Stored data entries:
-- Opening Marker --

-- ==== Sys2Proof/Syntax.lean ====
section
/-! DEFINITION. The instruction set as syntax: operand layouts and one constructor for each row of the opcode table. -/
namespace Sys2Proof

/-- Element types by type code 0 to 20 (R55). -/
inductive Ty where
  | i8 | n8 | i16 | n16 | i32 | n32 | i64 | n64
  | fp32 | bf16 | fp16 | e4m3 | e5m2 | e3m2 | e2m3 | e2m1
  | q4n | i4 | b24 | a36 | desc
  deriving DecidableEq, Repr

/-- A rounding field: FRM, or a mode of its own (R20, R21). -/
inductive Rm where
  | frm | rne | rtz | rdn
  deriving DecidableEq, Repr

/-- Scopes 0 to 4 (R307, R21). -/
inductive Scope where
  | core | cluster | die | device | system
  deriving DecidableEq, Repr

/-- The operations of XRED (R21). -/
inductive XredOp where
  | sum | max | min
  deriving DecidableEq, Repr

/-- The CSRs by name (R241). -/
inductive Csr where
  | flags | frm | vshape | nr | nc | vstart | vqstat | ffnr | scx | verstat | mgrant | kvroot
  | cpwp0 | cpwp1 | cpwp2 | cpwp3 | taskrec | launch | budget | paduse | dtime | cycle
  | cause | eia | eva | ekv | eaux | tvec | sstat | asid | ptroot
  deriving DecidableEq, Repr

/-- What an agent outside the cores does to memory: a host CXL.mem access, or a remote device's (R319). -/
inductive BusOp where
  /-- a read of n bytes -/
  | load (n : Nat)
  /-- a write of the bytes -/
  | store (bytes : List Byte)
  /-- an atomic operation: the number F of R321, the width in bytes, operand and expected value -/
  | amo (f : Nat) (n : Nat) (b : Word) (c : Word)
  deriving DecidableEq, Repr

/-- An access of an outside agent: who sent it, the device address, and what it does (R319, R385 to R389). -/
structure BusAccess where
  agent : Nat
  addr : Nat
  op : BusOp
  /-- the access releases (SYSTEM) before it -/
  rel : Bool
  /-- the access acquires (SYSTEM) after it -/
  acq : Bool
  deriving DecidableEq, Repr

/-- What the host supplies during bring-up (R392 step 6): C, G, SBASE and the device number. -/
structure BringUp where
  c : Nat
  g : Nat
  sbase : Nat
  device : Nat
  deriving DecidableEq, Repr

/-- A collective group as the host registers it (R391): the member list by device, this device's rank and the round
timeout in microseconds. -/
structure CollGroup where
  id : Nat
  members : List Nat
  rank : Nat
  timeoutUs : Nat
  deriving DecidableEq, Repr

/-- A firmware image offered through the management mailbox, with whether its signature verifies (R394). -/
structure FirmwareImage where
  image : Nat
  verifies : Bool
  deriving DecidableEq, Repr

/-- A seal key offered for a key id, with whether it comes inside an SPDM secured session (R395). -/
structure SealKey where
  id : Nat
  session : Bool
  deriving DecidableEq, Repr

/-- Life-cycle states (R396). -/
inductive LifeCycle where
  | blank | provisioned | deployed | returned
  deriving DecidableEq, Repr

/-- A request for a life-cycle transition (R396). -/
structure LifeCycleReq where
  target : LifeCycle
  signed : Bool
  deriving DecidableEq, Repr

/-- The power in watts that the parts of R10 would draw at the full clock, averaged over a window of 1 ms (R397). -/
structure PowerLoad where
  dies : Vector Nat 4
  io : Nat
  hbm : Vector Nat 8
  losses : Nat
  deriving DecidableEq, Repr

/-- An error in the HBM4E data of a line (R183, R184). -/
structure DramErr where
  addr : Nat
  uncorrectable : Bool
  deriving DecidableEq, Repr

/-- What an attestation request asks for (R395). -/
inductive AttestReq where
  | identity
  | measurements
  deriving DecidableEq, Repr


/-- Operands: registers D, A, B. -/
structure R3T2 where
  d : Reg
  a : Reg
  b : Reg
  deriving DecidableEq, Repr

/-- Operands: registers D, A. -/
structure R2T2 where
  d : Reg
  a : Reg
  deriving DecidableEq, Repr

/-- Operands: register A. -/
structure R1T2 where
  a : Reg
  deriving DecidableEq, Repr

/-- Operands: registers A, B. -/
structure RabT2 where
  a : Reg
  b : Reg
  deriving DecidableEq, Repr

/-- Operands: registers D, A, B and the width of K (R20). -/
structure AluF where
  d : Reg
  a : Reg
  b : Reg
  w32 : Bool
  deriving DecidableEq, Repr

/-- Operands: registers D, A and the width of K (R20). -/
structure AluUF where
  d : Reg
  a : Reg
  w32 : Bool
  deriving DecidableEq, Repr

/-- Operands: registers D, A, the width of K and the OFS immediate. -/
structure AluIF where
  d : Reg
  a : Reg
  w32 : Bool
  imm : BitVec 16
  deriving DecidableEq, Repr

/-- Operands: registers D, A, the width of K and the shift field of R21. -/
structure AluSF where
  d : Reg
  a : Reg
  w32 : Bool
  sh : BitVec 6
  deriving DecidableEq, Repr

/-- Operands: register D and the 48-bit immediate. -/
structure LiF where
  d : Reg
  imm : BitVec 48
  deriving DecidableEq, Repr

/-- Operands: register D and I48[15:0]. -/
structure LihF where
  d : Reg
  imm : BitVec 16
  deriving DecidableEq, Repr

/-- Operands: registers D, A, B and the rounding of K. -/
structure FpuF where
  d : Reg
  a : Reg
  b : Reg
  rm : Rm
  deriving DecidableEq, Repr

/-- Operands: registers D, A and the rounding of K. -/
structure FpuUF where
  d : Reg
  a : Reg
  rm : Rm
  deriving DecidableEq, Repr

/-- Operands: registers D, A, B, C and the rounding of K. -/
structure FmaF where
  d : Reg
  a : Reg
  b : Reg
  c : Reg
  rm : Rm
  deriving DecidableEq, Repr

/-- Operands: registers A, B, the line delta and the slot (BRO). -/
structure BrF where
  a : Reg
  b : Reg
  delta : BitVec 11
  slot : BitVec 5
  deriving DecidableEq, Repr

/-- Operands: register D, the line delta and the slot (JO). -/
structure JalF where
  d : Reg
  delta : BitVec 43
  slot : BitVec 5
  deriving DecidableEq, Repr

/-- Operands: register D, base register A and the byte offset (OFS). -/
structure MemF where
  d : Reg
  a : Reg
  off : BitVec 16
  deriving DecidableEq, Repr

/-- Operands: base register A and the byte offset (OFS). -/
structure CacheF where
  a : Reg
  off : BitVec 16
  deriving DecidableEq, Repr

/-- Operands: registers D, A, B, the ordering of K, the width and the scope (AMO). -/
structure AmoF where
  d : Reg
  a : Reg
  b : Reg
  acq : Bool
  rel : Bool
  dw : Bool
  scope : Scope
  deriving DecidableEq, Repr

/-- Operands: registers D, A, B, the expected value C, ordering, width and scope (AMO). -/
structure AmoCasF where
  d : Reg
  a : Reg
  b : Reg
  c : Reg
  acq : Bool
  rel : Bool
  dw : Bool
  scope : Scope
  deriving DecidableEq, Repr

/-- Operands: register D, address register A and the scope (SC). -/
structure OrdF where
  d : Reg
  a : Reg
  scope : Scope
  deriving DecidableEq, Repr

/-- Operands: the ordering of K and the scope in A (R314). -/
structure FenceF where
  acq : Bool
  rel : Bool
  scope : Scope
  deriving DecidableEq, Repr

/-- Operands: registers D, A, B and the timeout (TMO). -/
structure WaitF where
  d : Reg
  a : Reg
  b : Reg
  tmo : BitVec 16
  deriving DecidableEq, Repr

/-- Operands: register D and the CSR. -/
structure CsrRF where
  d : Reg
  csr : Csr
  deriving DecidableEq, Repr

/-- Operands: registers D, A and the CSR. -/
structure CsrF where
  d : Reg
  a : Reg
  csr : Csr
  deriving DecidableEq, Repr

/-- Operands: the software code. -/
structure CodeF where
  code : BitVec 16
  deriving DecidableEq, Repr

/-- Operands: registers D, A, B. -/
structure R3T4 where
  d : Reg
  a : Reg
  b : Reg
  deriving DecidableEq, Repr

/-- Operands: registers D, A. -/
structure R2T4 where
  d : Reg
  a : Reg
  deriving DecidableEq, Repr

/-- Operands: registers A, B. -/
structure RabT4 where
  a : Reg
  b : Reg
  deriving DecidableEq, Repr

/-- Operands: register D. -/
structure R1T4 where
  d : Reg
  deriving DecidableEq, Repr

/-- Operands: registers D, A, B and the type (LEN). -/
structure LenF where
  d : Reg
  a : Reg
  b : Reg
  ty : Ty
  deriving DecidableEq, Repr

/-- Operands: the shape (SHP). -/
structure ShpF where
  wide : Bool
  deriving DecidableEq, Repr

/-- Operands: mask registers D, A, B. -/
structure K3F where
  d : MaskReg
  a : MaskReg
  b : MaskReg
  deriving DecidableEq, Repr

/-- Operands: mask registers D, A. -/
structure K2F where
  d : MaskReg
  a : MaskReg
  deriving DecidableEq, Repr

/-- Operands: scalar register D and mask register A. -/
structure KxF where
  d : Reg
  a : MaskReg
  deriving DecidableEq, Repr

/-- Operands: mask register D and scalar register A. -/
structure KsetF where
  d : MaskReg
  a : Reg
  deriving DecidableEq, Repr

/-- Operands: destination D, sources A and B, mask, type and SAT (VA). -/
structure VBinF where
  d : Reg
  a : Reg
  b : Reg
  k : MaskReg
  ty : Ty
  sat : Bool
  deriving DecidableEq, Repr

/-- Operands: destination D, source A, mask, type and SAT (VA). -/
structure VUnF where
  d : Reg
  a : Reg
  k : MaskReg
  ty : Ty
  sat : Bool
  deriving DecidableEq, Repr

/-- Operands: mask destination D, sources A and B, mask, type and SAT (VA). -/
structure VCmpF where
  d : MaskReg
  a : Reg
  b : Reg
  k : MaskReg
  ty : Ty
  sat : Bool
  deriving DecidableEq, Repr

/-- Operands: destination D, mask, type and SAT (VA). -/
structure VIotaF where
  d : Reg
  k : MaskReg
  ty : Ty
  sat : Bool
  deriving DecidableEq, Repr

/-- Operands: destination D, scalar base B, mask, type and SAT (VA). -/
structure VIotaXF where
  d : Reg
  b : Reg
  k : MaskReg
  ty : Ty
  sat : Bool
  deriving DecidableEq, Repr

/-- Operands: destination D, sources A and B, mask, type, RM and SAT (VA). -/
structure VFpF where
  d : Reg
  a : Reg
  b : Reg
  k : MaskReg
  ty : Ty
  rm : Rm
  sat : Bool
  deriving DecidableEq, Repr

/-- Operands: destination D, source A, mask, type, RM and SAT (VA). -/
structure VFpUF where
  d : Reg
  a : Reg
  k : MaskReg
  ty : Ty
  rm : Rm
  sat : Bool
  deriving DecidableEq, Repr

/-- Operands: mask destination D, sources A and B, mask, type, RM and SAT (VA). -/
structure VFCmpF where
  d : MaskReg
  a : Reg
  b : Reg
  k : MaskReg
  ty : Ty
  rm : Rm
  sat : Bool
  deriving DecidableEq, Repr

/-- Operands: destination D, sources A, B and C, mask, type, RM and SAT (VA). -/
structure VFmaF where
  d : Reg
  a : Reg
  b : Reg
  c : Reg
  k : MaskReg
  ty : Ty
  rm : Rm
  sat : Bool
  deriving DecidableEq, Repr

/-- Operands: destination D, source A, mask, type and RM (VA). -/
structure QpackF where
  d : Reg
  a : Reg
  k : MaskReg
  ty : Ty
  rm : Rm
  deriving DecidableEq, Repr

/-- Operands: destination D, source A, mask and type (VA). -/
structure VTyF where
  d : Reg
  a : Reg
  k : MaskReg
  ty : Ty
  deriving DecidableEq, Repr

/-- Operands: destination D, source A, mask, type and RM (VA). -/
structure BnormF where
  d : Reg
  a : Reg
  k : MaskReg
  ty : Ty
  rm : Rm
  deriving DecidableEq, Repr

/-- Operands: destination D, source A, register B, mask and type (VA). -/
structure VTyBF where
  d : Reg
  a : Reg
  b : Reg
  k : MaskReg
  ty : Ty
  deriving DecidableEq, Repr

/-- Operands: destination D, source A, index register C, mask and type (VA). -/
structure VTyCF where
  d : Reg
  a : Reg
  c : Reg
  k : MaskReg
  ty : Ty
  deriving DecidableEq, Repr

/-- Operands: destination D, source A, mask, type, RM, SAT and DIM (VA). -/
structure RedF where
  d : Reg
  a : Reg
  k : MaskReg
  ty : Ty
  rm : Rm
  sat : Bool
  col : Bool
  deriving DecidableEq, Repr

/-- Operands: destination D, source A, mask, type, SAT and DIM (VA). -/
structure RedNF where
  d : Reg
  a : Reg
  k : MaskReg
  ty : Ty
  sat : Bool
  col : Bool
  deriving DecidableEq, Repr

/-- Operands: cosine destination D, phases A, sine destination B, mask, type and RM (VA). -/
structure SinCosF where
  d : Reg
  a : Reg
  b : Reg
  k : MaskReg
  ty : Ty
  rm : Rm
  deriving DecidableEq, Repr

/-- Operands: vector register D, base A, pitch or stride B, mask, type and hint (VM). -/
structure VMemF where
  d : Reg
  a : Reg
  b : Reg
  k : MaskReg
  ty : Ty
  hint : BitVec 2
  deriving DecidableEq, Repr

/-- Operands: vector register D, base A, pitch B, mask, type, bit offset and hint (VM). -/
structure VMemBF where
  d : Reg
  a : Reg
  b : Reg
  k : MaskReg
  ty : Ty
  bitoff : BitVec 3
  hint : BitVec 2
  deriving DecidableEq, Repr

/-- Operands: vector register D, register A, mask, type and hint (VM). -/
structure VMemLF where
  d : Reg
  a : Reg
  k : MaskReg
  ty : Ty
  hint : BitVec 2
  deriving DecidableEq, Repr

/-- Operands: vector register D, base A, index register C, mask, type and hint (VMC). -/
structure VIdxF where
  d : Reg
  a : Reg
  c : Reg
  k : MaskReg
  ty : Ty
  hint : BitVec 2
  deriving DecidableEq, Repr

/-- Operands: base A, length B, mask, type and hint (VM). -/
structure WinF where
  a : Reg
  b : Reg
  k : MaskReg
  ty : Ty
  hint : BitVec 2
  deriving DecidableEq, Repr

/-- Operands: mask, type and hint (VM). -/
structure Win0F where
  k : MaskReg
  ty : Ty
  hint : BitVec 2
  deriving DecidableEq, Repr

/-- Operands: registers D, A, B, channel, ordering, scope, multicast mask, arrival barrier and row units (CPYL). -/
structure CpyF where
  d : Reg
  a : Reg
  b : Reg
  ch : BitVec 2
  acq : Bool
  rel : Bool
  scope : Scope
  mmask : BitVec 4
  bar : BitVec 4
  rows16 : BitVec 13
  deriving DecidableEq, Repr

/-- Operands: registers D, A, B, channel, ordering, scope, operation, arrival barrier and type (XRL). -/
structure XredF where
  d : Reg
  a : Reg
  b : Reg
  ch : BitVec 2
  acq : Bool
  rel : Bool
  scope : Scope
  op : XredOp
  bar : BitVec 4
  ty : Ty
  deriving DecidableEq, Repr

/-- Operands: count register A and the channel (CPW). -/
structure CpwF where
  a : Reg
  ch : BitVec 2
  deriving DecidableEq, Repr

/-- Operands: the row groups wanted (GRP). -/
structure GrpF where
  groups : BitVec 3
  deriving DecidableEq, Repr

/-- Operands: the discard bit (DET). -/
structure DetF where
  discard : Bool
  deriving DecidableEq, Repr

/-- Operands: the operand slot (SLOT). -/
structure SlotF where
  slot : BitVec 7
  deriving DecidableEq, Repr

/-- Operands: the tile (ACC). -/
structure AccF where
  tile : Bool
  deriving DecidableEq, Repr

/-- Operands: type in D, register A, control register B and the slot (SLOT). -/
structure SlotMF where
  ty : Ty
  a : Reg
  b : Reg
  slot : BitVec 7
  deriving DecidableEq, Repr

/-- Operands: destination D, control register B and the slot (SLOT). -/
structure SlotRF where
  d : Reg
  b : Reg
  slot : BitVec 7
  deriving DecidableEq, Repr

-- Closing Marker --

| WHAT THE TASK ASKS |
In the reply, include exactly the lines from the beginning of the entries above through the line holding "e2m3 | e2m1", and nothing besides.

| WRITTEN RESPONSE |
-- ==== Sys2Proof/Syntax.lean ====
section
/-! DEFINITION. The instruction set as syntax: operand layouts and one constructor for each row of the opcode table. -/
namespace Sys2Proof

/-- Element types by type code 0 to 20 (R55). -/
inductive Ty where
  | i8 | n8 | i16 | n16 | i32 | n32 | i64 | n64
  | fp32 | bf16 | fp16 | e4m3 | e5m2 | e3m2 | e2m3 | e2m1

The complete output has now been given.